Youth volunteer organization in Soviet Union

The Timurite movement or Timur movement (тимуровское движение) was an altruistic youth volunteering movement in the Soviet Union promoted via mass youth organizations of Little Octobrists and Young Pioneers. The participants of the movement were called Timurites (тимуровцы, timurovtsy).

The idea of the movement was borrowed from the popular novel for youth Timur and His Squad by Arkady Gaidar. The youngster Timur and his squad clandestinely did good deeds: helped the families of the Red Army soldiers and combated the local gang of young hooligans headed by Mishka Kvakin. At first Timur's squad was taken for hooligans as well, but eventually they earned gratitude. It was written in 1940 first as a newspaper serial and quickly gained popularity, as other Gaidar's books. The same year a movie was released based on the novel as well as a radio drama version. When the German invasion of the Soviet Union started in 1941, teams of Timurites all over the country, in addition to helping the families of soldiers, did large amounts of unskilled work: cleaning railways from snow, preparing firewood, loading/unloading cargo, etc. Their activities were widely reported in newspapers and by radio.
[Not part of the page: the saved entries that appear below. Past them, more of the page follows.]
/-- ST and STV store their bytes, change no other readable byte, and clear a whole word's poison (R85, R86, R87, R129, R130, R131). -/
def Obligations.StoresToTileMemory : Prop :=
  ∀ (s : State) (g : Guard) (sz : Size) (d a : SReg) (imm : BitVec 15) (e : Nat) (i : Instr),
    (i = .st g sz d a imm ∧ Clears s (inSet g [d, a])) ∨ (i = .stv g sz d a imm ∧ Clears s (ordinary g)) →
    Reaches s a imm sz.bytes s.storable e → s.me.tag d = false → FramesOk s.myTile → HasDelta s.myTile e →
    ∃ t, exec i s = .next t ∧ StoredAt s.myTile t.myTile e sz.bytes (s.me.rd d) ∧
      (sz = .d → t.myTile.poisonAt e = false) ∧ FramesOk t.myTile ∧
      (∀ r, t.me.rd r = s.me.rd r ∧ t.me.tag r = s.me.tag r) ∧ (∀ n, t.me.prd n = s.me.prd n ∧ t.me.pt n = s.me.pt n) ∧
      OtherRegsSame s.me t.me ∧ t.curTile = s.curTile ∧ t.curStrand = s.curStrand ∧
      OtherTilesSame s t s.curTile ∧ t.mem = s.mem

/-- Reset, a commit and an abort leave every frame of a tile in one place, and free the frames they replace (R134, R135, R136). -/
def Obligations.FramesKept : Prop :=
  FramesOk ({} : Tile) ∧
  (∀ T : Tile, FramesOk T →
    FramesOk { T with mem := T.mem.commit } ∧ FramesOk { T with mem := T.mem.abort } ∧
    (frameOwners { T with mem := T.mem.commit }).Perm (frameOwners T) ∧ (frameOwners { T with mem := T.mem.abort }).Perm (frameOwners T) ∧
    (∀ l d, (l, d) ∈ T.mem.deltas →
      T.mem.commit.frameOf l = d.frame ∧ T.mem.frameOf l ∈ T.mem.commit.free ∧ d.frame ∈ T.mem.abort.free) ∧
    (∀ f ∈ T.mem.free, f ∈ T.mem.commit.free ∧ f ∈ T.mem.abort.free) ∧
    (∀ l, l ∉ T.mem.deltas.map (·.1) → T.mem.commit.frameOf l = T.mem.frameOf l) ∧
    (∀ l, T.mem.abort.frameOf l = T.mem.frameOf l) ∧ T.mem.commit.deltas = [] ∧ T.mem.abort.deltas = [])

/-- LDS.D and LDS.D.E wait for a full word, STF.D writes and fills one (R88). -/
def Obligations.SynchronisingAccesses : Prop :=
  ∀ (s : State) (g : Guard) (d a : SReg) (imm : BitVec 15), Clears s (ordinary g) →
    (∀ e, Reaches s a imm 8 Region.isS e →
      (s.myTile.mem.full.getLsbD (wordIx e) = true →
        exec (.ldsD g d a imm) s = .next (regResult s d (loadValue s.myTile .d e) (s.myTile.poisonAt e)) ∧
        ∃ t, exec (.ldsDE g d a imm) s = .next t ∧ t.me.rd d = (if d = 0 then 0 else loadValue s.myTile .d e) ∧
          t.myTile.mem.full = withBit s.myTile.mem.full (wordIx e) false ∧ t.myTile.byteAt = s.myTile.byteAt) ∧
      (s.myTile.mem.full.getLsbD (wordIx e) = false →
        exec (.ldsD g d a imm) s = .next (s.updMe fun x => { x with run := .parked .word }) ∧
        exec (.ldsDE g d a imm) s = .next (s.updMe fun x => { x with run := .parked .word })) ∧
      (s.me.tag d = false → s.storesLanded = true → FramesOk s.myTile →
        ∃ t, exec (.stfD g d a imm) s = .next t ∧ StoredAt s.myTile t.myTile e 8 (s.me.rd d) ∧
          t.myTile.mem.full.getLsbD (wordIx e) = true ∧ OtherTilesSame s t s.curTile ∧ t.mem = s.mem) ∧
      (s.me.tag d = false → s.storesLanded = false →
        exec (.stfD g d a imm) s = .next (s.updMe fun x => { x with run := .ready }))) ∧
    (∀ e : Nat, s.me.tag a = false → ((s.me.rd a).toNat : Int) + imm.toInt = e → e < 0x40000 → e % 8 = 0 →
      (s.myTile.region e).isS = false →
      exec (.ldsD g d a imm) s = .next (traps s 0x06 (BitVec.ofNat 64 e)) ∧
      exec (.ldsDE g d a imm) s = .next (traps s 0x06 (BitVec.ofNat 64 e)) ∧
      exec (.stfD g d a imm) s = .next (traps s 0x06 (BitVec.ofNat 64 e)))

/-- FENCE and VFENCE complete once what they cover has been performed; VFENCE.d and .y push view writes (R96, R97, R268, R276). -/
def Obligations.FencesComplete : Prop :=
  ∀ (s : State), Clears s (ordinary Guard.always) →
    (∀ sc, sc ∈ [Scope.s, Scope.t, Scope.c] → exec (.fence sc) s = .next (retired s s) ∧
      (s.transfersDone = true → exec (.vfence sc) s = .next (retired s s)) ∧
      (s.transfersDone = false → exec (.vfence sc) s = .next (s.updMe fun x => { x with run := .ready }))) ∧
    (∀ sc, sc ∈ [Scope.g, Scope.d, Scope.y] →
      (s.storesLanded = true → exec (.fence sc) s = .next (retired s s)) ∧
      (s.storesLanded = false → exec (.fence sc) s = .next (s.updMe fun x => { x with run := .ready })) ∧
      (s.storesLanded = true → s.transfersDone = true → ∃ vs, exec (.vfence sc) s = .next (retired s { s with viewWrites := vs }) ∧
        (sc = .g → vs = s.viewWrites) ∧
        (sc ≠ .g → ∀ mine : ViewWrite → Prop, (∀ w, mine w ↔ (w.gang, w.gti) = s.viewer s.curTile ∧ w.strand = s.curStrand) →
          ∀ w, w ∈ vs ↔ ∃ before after, s.viewWrites = before ++ w :: after ∧ ¬ mine w ∧ ∀ x ∈ after, mine x → x.addr ≠ w.addr)) ∧
      (s.storesLanded = false ∨ s.transfersDone = false →
        exec (.vfence sc) s = .next (s.updMe fun x => { x with run := .ready })))

/-- LDC and STC reach the member tile that the address names (R85, R89, R131, R132, R236, R237, R238). -/
def Obligations.ClusterAccess : Prop :=
  (∀ (s : State) (g : Guard) (sz : Size) (d a : SReg) (imm : BitVec 15) (ea h e : Nat), Clears s (ordinary g) →
    s.me.tag a = false → ((s.me.rd a).toNat : Int) + imm.toInt = ea → ea % sz.bytes = 0 → ea < 0x380000 →
    s.fullCluster s.curTile = true → s.memberTile s.curTile (ea / 128 % 16) = some h →
    e = 0x8000 + ea / 2048 * 128 + ea % 128 → (s.myTile.region e).vs = true →
    (s.me.tag d = true → exec (.stc g sz d a imm) s = .next (traps s 0x07 (BitVec.ofNat 64 ea))) ∧
    (s.behind s.curTile h = false → (s.tile h).gatedAt e = false → s.storePending h e = false →
    (h = s.curTile →
      exec (.ldc g sz d a imm) s = .next (regResult s d (loadValue s.myTile sz e) (s.myTile.poisonAt e))) ∧
    (h ≠ s.curTile → ((s.tile h).region e).vs = true →
      exec (.ldc g sz d a imm) s =
        .next (regResult s d (bytesValue (s.tile h).remoteByte sz e) ((s.tile h).remotePoison e))) ∧
    (h ≠ s.curTile → ((s.tile h).region e).vs = false → isSteward h = false → ∃ u v, exec (.ldc g sz d a imm) s = .next (regResult u d v true) ∧
      u.me = s.me ∧ u.mem = s.mem ∧ (u.tile h).vote = (s.tile h).vote.raise 1 0x06 ∧ (u.tile h).mem = (s.tile h).mem ∧
      OtherTilesSame s u h) ∧
    (s.me.tag d = false →
      (h = s.curTile → FramesOk s.myTile →
        (HasDelta s.myTile e → ∃ u, exec (.stc g sz d a imm) s = .next (retired s u) ∧ u.me = s.me ∧
          StoredAt s.myTile u.myTile e sz.bytes (s.me.rd d) ∧ (sz = .d → u.myTile.poisonAt e = false) ∧ FramesOk u.myTile ∧
          OtherTilesSame s u s.curTile ∧ u.mem = s.mem) ∧
        (¬ HasDelta s.myTile e → exec (.stc g sz d a imm) s = .next (traps s 0x0B (BitVec.ofNat 64 ea)))) ∧
      (h ≠ s.curTile → ((s.tile h).region e).vs = false → isSteward h = false → ∃ u, exec (.stc g sz d a imm) s = .next (retired s u) ∧
        u.me = s.me ∧ u.mem = s.mem ∧ (u.tile h).vote = (s.tile h).vote.raise 1 0x06 ∧ (u.tile h).mem = (s.tile h).mem ∧
        OtherTilesSame s u h) ∧
      (h ≠ s.curTile → (((s.tile h).region e).isV = true → s.commitAhead s.curTile h s.netOrd = false) → FramesOk (s.tile h) →
        ((s.tile h).region e).vs = true →
        (HasDelta (s.tile h) e → ∃ u, exec (.stc g sz d a imm) s = .next (retired s u) ∧ u.me = s.me ∧ FramesOk (u.tile h) ∧
          RemoteStored (s.tile h) (u.tile h) e sz.bytes (s.me.rd d) ∧ u.myTile.mem = s.myTile.mem ∧
          (∀ v, v ≠ h → v ≠ s.curTile → u.tile v = s.tile v) ∧ u.mem = s.mem) ∧
        (¬ HasDelta (s.tile h) e → isSteward h = false → ∃ u, exec (.stc g sz d a imm) s = .next (retired s u) ∧ u.me = s.me ∧
          (u.tile h).vote = (s.tile h).vote.raise 1 0x0B ∧ (u.tile h).mem = (s.tile h).mem ∧ OtherTilesSame s u h ∧ u.mem = s.mem))))) ∧
  (∀ (s : State) (g : Guard) (sz : Size) (d a : SReg) (imm : BitVec 15) (ea : Int) (base : Nat), Clears s (ordinary g) →
    s.me.tag a = false → ((s.me.rd a).toNat : Int) + imm.toInt = ea → base = s.myTile.ctl.evbase.toNat →
    (ea % (sz.bytes : Int) ≠ 0 → exec (.ldc g sz d a imm) s = .next (traps s 0x05 (BitVec.ofInt 64 ea)) ∧
      exec (.stc g sz d a imm) s = .next (traps s 0x05 (BitVec.ofInt 64 ea))) ∧
    (ea % (sz.bytes : Int) = 0 →
      (s.fullCluster s.curTile = false ∨ ea < 0 ∨ (0x380000 ≤ ea ∧ (ea < base ∨ base + 0x1000 ≤ ea)) ∨
        (0 ≤ ea ∧ ea < 0x380000 ∧ (s.myTile.region (0x8000 + ea.toNat / 2048 * 128 + ea.toNat % 128)).vs = false) →
        exec (.ldc g sz d a imm) s = .next (traps s 0x06 (BitVec.ofInt 64 ea)) ∧
        exec (.stc g sz d a imm) s = .next (traps s 0x06 (BitVec.ofInt 64 ea))) ∧
      (0x380000 ≤ ea → exec (.stc g sz d a imm) s = .next (traps s 0x06 (BitVec.ofInt 64 ea)) ∧
        (sz ≠ .d → exec (.ldc g sz d a imm) s = .next (traps s 0x06 (BitVec.ofInt 64 ea)))))) ∧
  (∀ (s : State) (g : Guard) (sz : Size) (d a : SReg) (imm : BitVec 15), Clears s (ordinary g) → s.me.tag a = true →
    exec (.ldc g sz d a imm) s = .next (traps s 0x09 (a.setWidth 64)) ∧ exec (.stc g sz d a imm) s = .next (traps s 0x09 (a.setWidth 64)))

/-- MSG reads its descriptor and hands the message to the NoC (R95, R225). -/
def Obligations.MessageSend : Prop :=
  ∀ (s : State) (g : Guard) (a : SReg) (e dest h : Nat) (q : Gang), Clears s (ordinary g) → s.me.tag a = false →
    (s.me.rd a).toNat = e → e < 0x40000 → e % 64 = 0 → s.myTile.rangeIs Region.vs e 64 = true →
    s.myTile.gatedAt e = false → s.sourceReady s.curTile s.curStrand e 64 = true → s.gangOf s.curTile = some q → dest = bitsOf (s.myTile.descriptor e) 9 23 →
    (s.myTile.readPoison e 64 = true → exec (.msg g a) s = .next (traps s 0x07 (s.me.rd a))) ∧
    (s.myTile.readPoison e 64 = false → q.size ≤ dest → exec (.msg g a) s = .next (traps s 0x06 (s.me.rd a))) ∧
    (s.myTile.readPoison e 64 = false → dest < q.size → q.tileAt dest = some h →
      ((s.myTile.descriptor e).getLsbD 2 = true → s.mailLoad h < 16) →
      ∃ t, exec (.msg g a) s = .next (retired s t) ∧ t.myTile.mem = s.myTile.mem ∧ (∀ r, t.me.rd r = s.me.rd r) ∧
        t.msgs = s.msgs ++ [⟨s.curTile, h, ⟨s.myTile.descriptor e, s.myTile.gti, s.me.routine, s.me.msgCount⟩, s.netOrd⟩] ∧
        t.me.msgCount = s.me.msgCount + 1)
The book was an obligatory part of school curriculum in the Soviet Union.

Later the Timurite movement was centralized and organized, with Central Staff and Congresses.

Timurite teams were also created in other socialist states: GDR, People's Republic of Bulgaria, People's Republic of Poland, North Vietnam and Czechoslovak Socialist Republic.

The Timurite movement was revived in a number of post-Soviet States: in Russia, in Belarus, in Kazakhstan by Jas Otan, the youth wing of the ruling Nur Otan party.